In his lovingly imagined novel of Bishop's Brazilian sojourn, Michael Sledge focuses on her life-changing encounters in a country very different from the New England and Nova Scotia she knew so well. In Rio, she reunites with Lota de Macedo Soares, whom she had met five years before in New York. Lota is building a modernist house in the jungle outside Rio and wants to show Elizabeth her vision. Elizabeth accompanies Lota and her companion, Mary, to the half-completed house, spectacularly sited on a mountain, and is soon in awe of Lota's energy and drive. Lota, for her part, thinks Elizabeth is a genius. Mary's tart dismissal of Elizabeth with, "She's a drunk and a hypochondriac. Everyone knows that!" signals another change on the horizon, one that will find Elizabeth replacing Mary in Lota's affections.

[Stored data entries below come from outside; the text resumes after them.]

/-- `FABRIC_REQUEST` (R389, R391, R392). -/
def execFabricRequest (port : BitVec 5) (header : BitVec 256) (data : List (BitVec 8)) (s : State) : Out :=
  .next (s.requestArrives port { hdr := headerOf header.toNat, data })

/-- `REPLY_CACHE_RECLAIM` (R392): 100 µs without a request, and every reply acknowledged. The highest number stays. -/
def execReplyCacheReclaim (src : Endpoint) (s : State) : Out :=
  .next (
    let ended (x : Source) : Bool := x.src == src && x.cache.isEmpty && x.ahead.isEmpty && decide (x.last + 105000 ≤ s.d.cycle)
    let sources := s.d.fabric.sources.map (fun (x : Source) => if ended x then { x with granted := false } else x)
    { s with d := { s.d with fabric := { s.d.fabric with sources } } })

/-! ### Replies (R389, R393) -/

/-- The outstanding operations of a core on peers: those of its tasks, of its hearth, and those without an owner. -/
def State.peerOps (s : State) (core : CoreId) : List PendOp :=
  let c := s.core core
  ((c.tasks.flatMap (fun p => p.2.ops)) ++ (c.hearth.toList.flatMap (fun h => h.task.ops)) ++
    ((s.d.orphans.filter (fun p => p.1 == core)).map (·.2.2))).filter (fun o => o.peer)

/-- The core and the operation on a device that a source and a SEQ name. A task restored on another core has taken its operations
there (R345), and their requests keep their source. -/
def State.openOp (s : State) (src : Endpoint) (dev : BitVec 12) (seq : BitVec 16) : Option (CoreId × PendOp) :=
  s.allCores.findSome? (fun c => ((s.peerOps c.id).find? (fun o => o.openTo src dev && o.seq == seq)).map (fun o => (c.id, o)))

/-- A reply arrives from a peer: the operation that its number names has its answer; to any other it is discarded. -/
def State.replyArrives (s : State) (p : Packet) : State :=
  let h := p.hdr
  let core := Endpoint.core h.dst
  let dev := Endpoint.dev h.src
  let r : OutReply := { status := h.status, poison := bitsOf h.flags.toNat 0 1 == 1, label := h.label, data := BitVec.ofNat 512 (bytesAt p.data 0 64) }
  match s.openOp h.dst dev h.seq with
  | some (core, o) =>
    if o.wantsData then s.remoteReply core o.id (some r)
    else if h.status = 0 then s.acknowledge core o.id
    else s.deferredError core o.id h.status
  | none => match s.d.peerLines.find? (fun q => q.core == core && q.dev == dev && q.seq == h.seq) with
    | some q => s.peerLineReply core q.op r
    | none => s

/-- A request of a core that is still without its reply: its packet, the cycle it was first sent, and its resends. -/
def State.unanswered (s : State) (core : CoreId) (op : Nat) : Option (Packet × Nat × Nat) :=
  match (s.peerOps core).find? (fun o => o.id == op && o.stage.isSent) with
  | some o => o.packet.map (fun q => (q, o.cycle, o.resends))
  | none => match s.d.peerLines.find? (fun q => q.core == core && q.op == op && q.got.isNone) with
    | some q => q.packet.map (fun p => (p, q.cycle, q.resends))
    | none => none

/-- Counts a resend of a request of the core in focus. -/
def State.countResend (s : State) (op : Nat) : State :=
  let f (o : PendOp) : PendOp := if o.id = op then { o with resends := o.resends + 1 } else o
  let task (t : Task) : Task := { t with ops := t.ops.map f }
  let s := s.mapTasks task
  let d := { s.d with
    orphans := s.d.orphans.map (fun p => (p.1, p.2.1, f p.2.2)),
    peerLines := s.d.peerLines.map (fun (q : PeerLine) => if q.op = op then { q with resends := q.resends + 1 } else q) }
  { s with c := { s.c with hearth := s.c.hearth.map (fun (h : HearthRun) => { h with task := task h.task }) }, d }

/-- `REQUEST_RESEND` (R393): every 8 µs, with FLAGS[1] set, on the path that R391 gives now. -/
def execRequestResend (core : CoreId) (op : Nat) (s : State) : Out :=
  .next (match s.unanswered core op with
    | none => s
    | some (q, cycle, n) =>
      if s.d.cycle < cycle + 8400 * (n + 1) then s
      else ((s.focus core).countResend op).resend q)

/-- `REQUEST_TIMEOUT` (R393): the operation ends with a remote error and DETAIL 0, 40 µs after the first send. -/
def execRequestTimeout (core : CoreId) (op : Nat) (s : State) : Out :=
  .next (match s.unanswered core op with
    | none => s
    | some (_, cycle, _) =>
      if s.d.cycle < cycle + 42000 then s
      else match s.focusOp core op with
        | some (o, f) =>
          let f := match o.kind with | .post _ _ _ => { f with t := f.t.freeResv } | _ => f
          (match o.kind with
           | .command target tile n => f.refusedCommand o target tile n 0x11
           | _ => f.opFails o 0x11 0)
        | none => (match s.orphan core op with
          | some o => if o.isFire then s.fireBack core (s.orphanTid op) o 0 else s.orphanBack core o true
          | none => s.peerLineReply core op { status := 0x11, poison := false, label := 0, data := 0 }))

/-- `ACKNOWLEDGEMENT_PACKET` (R392): 2 µs after the last reply of a source that has no further request. -/
def execAcknowledgementPacket (core : CoreId) (dev : BitVec 12) (s : State) : Out :=
  .next (match s.d.fabric.lastReply.find? (fun p => p.1 == core && p.2.1 == dev) with
    | none => s
    | some (_, _, cycle, job) =>
      let open_ := (s.peerOps core).any (fun o => o.dev == dev && o.stage.isSent) ||
        s.d.peerLines.any (fun q => q.core == core && q.dev == dev && q.got.isNone)
      if open_ || decide (s.d.cycle < cycle + 2100) then s
      else
        let l := s.d.fabric.lastReply.filter (fun p => !(p.1 == core && p.2.1 == dev))
        let f := State.focus { s with d := { s.d with fabric := { s.d.fabric with lastReply := l } } } core
        let (id, f) := f.newOp
        let o : PendOp := {
          id, pc := 0, next := 0, dest := none, result := false, kind := .ack, stage := .sent, clabel := 0, peer := true,
          host := false, seq := 0, cycle := f.d.cycle }
        let ask := askEndpoint 0x0F (gatewayOf dev 0 (cacheGate (endpointOf f.d.fabric.device core))) 0 []
        let (o, f) := f.toPeer dev (f.d.fabric.localJob job) o ask
        if o.stage.isSent then { f with d := { f.d with orphans := f.d.orphans ++ [(core, 0, o)] } } else f)

/-! ### Links (R381 to R383) -/

/-- A trained link: its numbers start again, and its receive buffer is offered to the peer. -/
def Link.trained (l : Link) : Link :=
  Link.sealGroup { l.downed with
    up := true, sendSeq := 0, recvSeq := 0, owed := Vector.ofFn (fun (i : Fin 2) => Config.receiveBeats i.val),
    credits := Vector.replicate 2 0 }

/-- Trains a link: each try succeeds or fails; three failures fence it (R383). -/
def State.train (s : State) (port : BitVec 5) : Nat → State
  | 0 => if s.isFenced (.link port) then s else s.doFence (.link port)
  | n + 1 =>
    let (ok, s) := s.freeBit
    if ok then
      let s := s.modLink port Link.trained
      { s with d := { s.d with fabric := s.d.fabric.pump port (s.d.fabric.out.length + 1) } }
    else s.train port n

/-- A link fails: it is taken down, the failure is recorded, and it is trained again. -/
def State.linkFails (s : State) (port : BitVec 5) : State :=
  ((s.modLink port Link.downed).noteFailure (portDie port) (port.toNat % 8)).train port 3

/-- `LINK_DOWN` (R383). -/
def execLinkDown (port : BitVec 5) (s : State) : Out :=
  .next (match s.d.fabric.links[port.toNat]? with
    | some l => if l.up then s.linkFails port else s
    | none => s)

/-- Whether flit number a is acknowledged by number b, modulo 2^24. -/
def ackCovers (b a : BitVec 24) : Bool := decide ((b - a).toNat < 2 ^ 23)

/-- The groups that an ACK acknowledges are no longer kept; when all groups of the old bank are, it is cleared (R396). -/
def Link.acknowledge (l : Link) (ack : BitVec 24) : Link :=
  let kept := l.kept.filter (fun g => !(ackCovers ack (g.1 + 3)))
  let old := bankIndex (!l.sendGen)
  let keys := if kept.any (fun g => g.2.1 != l.sendGen) then l.sendKeys else l.sendKeys.setIfInBounds old none
  { l with kept, sendKeys := keys }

Elizabeth Bishop was not a confessional poet, and Sledge is careful to preserve her dignity at the same time he explores the intense connection she forms with Lota. In the beginning, their differences attract and thrill them: Elizabeth is shy, passive and lacks self-confidence; Lota is dynamic, ambitious and loves a good fight. As the depth of their passion begins to overwhelm them, Elizabeth confesses, "It is hard for me to believe in happiness. I resist it. I've spent so much time just trying to survive." To which Lota replies, "And now you thrive."

Brazil, Sledge shows, is transformative for Bishop both emotionally and artistically. He captures her enchantment with the Amazon (the river and the jungle) as well as the growing self-confidence that will one day allow her to teach in American universities. He is equally adept at portraying Lota's love of architectural modernism and her disastrous entanglements with Brazilian politics when she leads the campaign to construct a public park in Rio. Day by day, though, as Elizabeth and Lota become absorbed by the demands of their separate careers, they cut themselves off from the emotional core that sustained them for a decade. The collapse of their once-engulfing passion, even if seen as inevitable in Sledge's sympathetic telling, is unbearably sad--they gave each other so much that neither ever dreamed of having, and yet, in the end, they couldn't save each other.--John McFarland

Shelf Talker: An evocative novel of all that Elizabeth Bishop found to love during a 17-year sojourn in Brazil and of the love that found her there.